A Scalable Entity-Based Framework for Auditing Bias in LLMs
Akram Elbouanani, Aboubacar Tuo, Adrian Popescu

TL;DR
This paper presents a scalable, entity-based bias auditing framework for LLMs that uses synthetic data to reliably detect systematic biases across multiple dimensions, revealing persistent and amplifiable biases.
Contribution
The authors introduce a novel, scalable bias auditing framework using controlled synthetic data and conduct the largest bias audit to date across diverse models, languages, and tasks.
Findings
Models favor left-wing politicians over right-wing ones.
Biases favor Western countries and companies over the Global South.

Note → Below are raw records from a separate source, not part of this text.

-- ==== Sys2Proof/Laws/RowDecoder.lean ====
section
/-! SUPPORT. The row decoder: its symbol steps read the row's windows off the unread bits (R115, R120, R122). -/

namespace Sys2Proof.Machine

/-! ### The decoder -/

theorem rowWindows_zero : rowWindows 0 = [] := rfl

theorem rowWindows_pos {w : Nat} (h : 0 < w) : rowWindows w = min 4 w :: rowWindows (w - 4) := by
  unfold rowWindows
  by_cases h4 : w < 4
  · have h1 : w / 4 = 0 := by omega
    have h2 : w % 4 = w := by omega
    have h3 : w - 4 = 0 := by omega
    have h5 : w ≠ 0 := by omega
    have h6 : min 4 w = w := by omega
    simp [h1, h2, h3, h5, h6]
  · have h1 : w / 4 = (w - 4) / 4 + 1 := by omega
    have h2 : (w - 4) % 4 = w % 4 := by omega
    have h6 : min 4 w = 4 := by omega
    rw [h1, h2, h6, List.replicate_succ, List.cons_append]

/-- A symbol that fits the window emits the samples it stands for (R117 to R119). -/
theorem symbolBody_fits (i : Instr) (s : State) (h : i.fitsWindow s.windowSize = true) :
    symbolBody i s = .ok (s.produce (samplesOf s.windowSize i)) := by
  cases i <;> simp_all [Instr.fitsWindow, symbolBody, whiteBody, blackBody, lit1Body, lit2Body, lit3Body, lit4Body,
    runBody, literalBody, samplesOf] <;> omega

/-- **The row decoder (R115, R116, R120).** In an open row the symbol steps read the row's windows off the unread bits: if
the decoder finds a symbol for each, their samples are produced and exactly their bits consumed; if the stream ends before
that, DecodeUnderrun is raised (R122). -/
theorem decodeSymbols_spec (src : List Byte) (fuel : Nat) (s : State) (hf : s.rem ≤ 4 * fuel) (hp : s.phase = .decoding)
    (h8 : s.reader.avail ≤ 8) :
    match decodeMany (rowWindows s.rem) (unreadBits src s.reader) with
    | .ok (is, rest) => ∃ b', decodeSymbols src fuel s =
          .ok { s with reader := b', dst := s.dst ++ samplesOfRow (rowWindows s.rem) is, rem := 0 } ∧
        Advanced src (is.flatMap symbolBits).length s.reader b' ∧ unreadBits src b' = rest ∧
        (samplesOfRow (rowWindows s.rem) is).length = s.rem
    | .error _ => decodeSymbols src fuel s = .error (.raised .decodeUnderrun) := by
  induction fuel generalizing s with
  | zero =>
    have h0 : s.rem = 0 := by omega
    rw [h0, rowWindows_zero]
    exact ⟨s.reader, by simp [decodeSymbols, samplesOfRow, ← h0], .refl h8, rfl, rfl⟩
  | succ fuel ih =>
    by_cases h0 : s.rem = 0
    · rw [h0, rowWindows_zero]
      exact ⟨s.reader, by simp [decodeSymbols, samplesOfRow, ← h0], .refl h8, rfl, rfl⟩
    · have hw : s.windowSize = min 4 s.rem := by simp [State.windowSize, hp, Config.batch]
      have hk : 1 ≤ s.windowSize ∧ s.windowSize ≤ 4 := by rw [hw]; omega
      have hfetch := fetchSymbol_spec src s.reader hk h8
      rw [rowWindows_pos (by omega), ← hw]
      simp only [decodeMany]
      cases hd : decodeSymbol s.windowSize (unreadBits src s.reader) with
      | error r =>
        rw [hd] at hfetch
        simp only at hfetch ⊢
        simp [decodeSymbols, h0, hfetch]
      | ok p =>
        obtain ⟨i, rest⟩ := p
        rw [hd] at hfetch
        obtain ⟨b, hb, hadv⟩ := hfetch
        obtain ⟨hbits, hfit, hlen, -, -⟩ := decodeSymbol_ok hd
        have hrest : unreadBits src b = rest := by
          rw [hadv.bits, hbits, List.drop_left' rfl]
        have hbody : symbolBody i { s with reader := b } =
            .ok ({ s with reader := b }.produce (samplesOf s.windowSize i)) := symbolBody_fits i { s with reader := b } hfit
        have hrem : ({ s with reader := b }.produce (samplesOf s.windowSize i)).rem = s.rem - 4 := by
          have : ({ s with reader := b }.produce (samplesOf s.windowSize i)).rem = s.rem - (samplesOf s.windowSize i).length := rfl
          rw [this, hlen, hw]; omega
        have hnext := ih ({ s with reader := b }.produce (samplesOf s.windowSize i)) (by rw [hrem]; omega) hp hadv.avail
        rw [hrem] at hnext
        have hread : ({ s with reader := b }.produce (samplesOf s.windowSize i)).reader = b := rfl
        rw [hread, hrest] at hnext
        have hrun : decodeSymbols src (fuel + 1) s =
            decodeSymbols src fuel ({ s with reader := b }.produce (samplesOf s.windowSize i)) := by
          simp only [decodeSymbols, h0, if_false, hb, hbody]
        simp only
        cases hm : decodeMany (rowWindows (s.rem - 4)) rest with
        | error r =>
          rw [hm] at hnext
          simp only at hnext ⊢
          rw [hrun, hnext]
        | ok q =>
          obtain ⟨is, rest'⟩ := q
          rw [hm] at hnext
          obtain ⟨b', hb', hadv', hrest', hl'⟩ := hnext
          refine ⟨b', ?_, ?_, hrest', ?_⟩
          · rw [hrun, hb']
            simp [State.produce, samplesOfRow]
          · rw [List.flatMap_cons, List.length_append]
            exact hadv.trans hadv'
          · rw [samplesOfRow, List.zip_cons_cons, List.flatMap_cons, List.length_append, hlen]
            rw [samplesOfRow] at hl'
            rw [hl', hw]; omega

/-! ### Many symbols -/

/-- A symbol read off a stream is read off any longer one. -/
theorem decodeSymbol_append {k : Nat} {bits rest : Bits} {i : Instr} (h : decodeSymbol k bits = .ok (i, rest))
    (extra : Bits) : decodeSymbol k (bits ++ extra) = .ok (i, rest ++ extra) := by
  unfold decodeSymbol at h ⊢
  split at h
  · rename_i hk
    rw [if_pos hk]
    split at h
    · cases h
    · cases h; rfl
    · cases h
    · cases h; rfl
    · split at h
      · cases h
      · rename_i xs r hxs
        split at h
        · cases h
        · rename_i j hj
          cases h
          obtain ⟨rfl, hl⟩ := takeSamples_some hxs
          simp only [List.cons_append, List.append_assoc]
          rw [← hl, takeSamples_bytes]
          simp [hj]
  · cases h

/-- What many symbols are read as: as many as there are windows, their bits stand at the front. -/
theorem decodeMany_ok {ks : List Nat} {bits rest : Bits} {is : List Instr} (h : decodeMany ks bits = .ok (is, rest)) :
    bits = is.flatMap symbolBits ++ rest ∧ is.length = ks.length ∧ (samplesOfRow ks is).length = ks.sum := by
  induction ks generalizing bits is with
  | nil => cases h; simp [samplesOfRow]
  | cons k ks ih =>
    simp only [decodeMany] at h
    split at h
    · cases h
    · rename_i i r hi
      split at h
      · cases h
      · rename_i is' r' his
        cases h
        obtain ⟨hb, -, hl, -, -⟩ := decodeSymbol_ok hi
        obtain ⟨hb', hl', hs'⟩ := ih his
        refine ⟨by rw [hb, hb']; simp, by simp [hl'], ?_⟩
        simp only [samplesOfRow] at hs' ⊢
        rw [List.zip_cons_cons, List.flatMap_cons, List.length_append, hl, hs', List.sum_cons]

theorem decodeMany_append {ks : List Nat} {bits rest : Bits} {is : List Instr} (h : decodeMany ks bits = .ok (is, rest))
    (extra : Bits) : decodeMany ks (bits ++ extra) = .ok (is, rest ++ extra) := by
  induction ks generalizing bits is with
  | nil => cases h; rfl
  | cons k ks ih =>
    simp only [decodeMany] at h ⊢
    split at h
    · cases h
    · rename_i i r hi
      split at h
      · cases h
      · rename_i is' r' his
        cases h
        simp only [decodeSymbol_append hi extra, ih his]

/-- A symbol is read off its own bits, whatever follows them. -/
theorem decodeSymbol_prefix {k : Nat} {bits rest : Bits} {i : Instr} (h : decodeSymbol k bits = .ok (i, rest)) (extra : Bits) :
    decodeSymbol k (symbolBits i ++ extra) = .ok (i, extra) := by
  obtain ⟨hb, -⟩ := decodeSymbol_ok h
  have h0 : decodeSymbol k (symbolBits i) = .ok (i, []) := by
    unfold decodeSymbol at h ⊢
    split at h
    · rename_i hk
      rw [if_pos hk]
      split at h
      · cases h
      · cases h; rfl
      · cases h
      · cases h; rfl
      · split at h
        · cases h
        · rename_i xs r hxs
          split at h
          · cases h
          · rename_i j hj
            obtain ⟨rfl, rfl⟩ : j = i ∧ r = rest := by simpa using h
            obtain ⟨rfl, hl⟩ := takeSamples_some hxs
            have hbits : symbolBits j = true :: true :: bitsOfBytes xs :=
              (List.append_cancel_right (by rw [← hb]; simp)).symm
            have ht := takeSamples_bytes xs []
            rw [List.append_nil, hl] at ht
            simp only [hbits, ht, hj]
    · cases h
  exact decodeSymbol_append h0 extra

/-- A row is read off the bits of its symbols, whatever follows them (R124). -/
theorem decodeMany_prefix {ks : List Nat} {bits rest : Bits} {is : List Instr} (h : decodeMany ks bits = .ok (is, rest))
    (extra : Bits) : decodeMany ks (is.flatMap symbolBits ++ extra) = .ok (is, extra) := by
  induction ks generalizing bits is with
  | nil => cases h; rfl
  | cons k ks ih =>
    simp only [decodeMany] at h ⊢
    split at h
    · cases h
    · rename_i i r hi
      split at h
      · cases h
      · rename_i is' r' his
        cases h
        rw [List.flatMap_cons, List.append_assoc]
        simp only [decodeSymbol_prefix hi, ih his]

theorem rowWindows_sum (w : Nat) : (rowWindows w).sum = w := by
  induction hn : w using Nat.strongRecOn generalizing w with
  | ind n ih =>
    subst hn
    by_cases h : w = 0
    · subst h; rfl
    · rw [rowWindows_pos (by omega), List.sum_cons, ih (w - 4) (by omega) _ rfl]; omega

theorem rowWindows_length (w : Nat) : (rowWindows w).length = ceilDiv w 4 := by
  rw [rowWindows, List.length_append, List.length_replicate, ceilDiv]
  split <;> simp <;> omega

theorem rowWindows_bounds {w k : Nat} (h : k ∈ rowWindows w) : 1 ≤ k ∧ k ≤ 4 := by
  rw [rowWindows, List.mem_append, List.mem_replicate] at h
  rcases h with ⟨-, rfl⟩ | h
  · omega
  · split at h <;> simp at h; omega

/-- Every symbol has at least one bit, so a row has at least one bit a window (R126). -/
theorem symbolBits_pos {k : Nat} {bits rest : Bits} {i : Instr} (h : decodeSymbol k bits = .ok (i, rest)) :
    1 ≤ (symbolBits i).length := by
  obtain ⟨-, hf, -⟩ := decodeSymbol_ok h
  cases i <;> simp_all [Instr.fitsWindow, symbolBits, encode]

theorem decodeMany_length {ks : List Nat} {bits rest : Bits} {is : List Instr} (h : decodeMany ks bits = .ok (is, rest)) :
    ks.length ≤ (is.flatMap symbolBits).length := by
  induction ks generalizing bits is with
  | nil => simp
  | cons k ks ih =>
    simp only [decodeMany] at h
    split at h
    · cases h
    · rename_i i r hi
      split at h
      · cases h
      · rename_i is' r' his
        cases h
        have := symbolBits_pos hi
        have := ih his
        simp only [List.flatMap_cons, List.length_append, List.length_cons]; omega

/-- **The row decoder on a packed buffer.** It answers what the decoder reads off the buffer's bits, with the cursor behind
the last symbol, so `rd_pos` counts the bytes of which a bit was consumed (R123); or it raises DecodeUnderrun (R122). -/
theorem decodeRowBody_spec (src : List Byte) (s : State) :
    match decodeMany (rowWindows s.latched.w.toNat) (bitsOfBytes src) with
    | .ok (is, rest) => ∃ b', decodeRowBody src s =
          .ok { openRow s.latched.w.toNat s with
            reader := b', dst := samplesOfRow (rowWindows s.latched.w.toNat) is, rem := 0 } ∧
        unreadBits src b' = rest ∧ b'.rdPos = ceilDiv (is.flatMap symbolBits).length 8 ∧ b'.avail ≤ 7 ∧
        b'.rdPos ≤ src.length
    | .error _ => decodeRowBody src s = .error (.raised .decodeUnderrun) := by
  have h := decodeSymbols_spec src (ceilDiv s.latched.w.toNat Config.batch) (openRow s.latched.w.toNat s)
    (by simp only [openRow_rem, ceilDiv, Config.batch]; omega) rfl (by simp [BitReader.opened])
  have hu : unreadBits src (openRow s.latched.w.toNat s).reader = bitsOfBytes src := by
    simp [BitReader.opened, unreadBits]
  rw [hu, openRow_rem] at h
  cases hd : decodeMany (rowWindows s.latched.w.toNat) (bitsOfBytes src) with
  | error r => rw [hd] at h; exact h
  | ok p =>
    obtain ⟨is, rest⟩ := p
    rw [hd] at h
    obtain ⟨b', hb, hadv, hr, -⟩ := h
    have hcur := hadv.cursor
    have hin := hadv.inside
    simp only [openRow_reader, BitReader.opened, Nat.mul_zero, Nat.zero_add, Nat.add_zero] at hcur hin
    have h7 : b'.avail ≤ 7 := by
      rcases hadv.short with h | h
      · exact h
      · rw [h]; simp [BitReader.opened]
    refine ⟨b', ?_, hr, ?_, h7, by omega⟩
    · rw [decodeRowBody]; simpa using hb
    · rw [ceilDiv]; omega

end Sys2Proof.Machine
end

Increasing model size amplifies biases despite instruction tuning.
Abstract
Existing approaches to bias evaluation in large language models (LLMs) trade ecological validity for statistical control, relying either on artificial prompts that poorly reflect real-world use or on naturalistic tasks that lack scale and rigor. We introduce a scalable bias-auditing framework that uses named entities as controlled probes to measure systematic disparities in model behavior. Synthetic data enables us to construct diverse, controlled inputs, and we show that it reliably reproduces bias patterns observed in natural text, supporting its use for large-scale analysis. Using this framework, we conduct the largest bias audit to date, comprising 1.9 billion data points across multiple entity types, tasks, languages, models, and prompting strategies. We find consistent patterns: models penalize right-wing politicians and favor left-wing politicians, prefer Western and wealthier…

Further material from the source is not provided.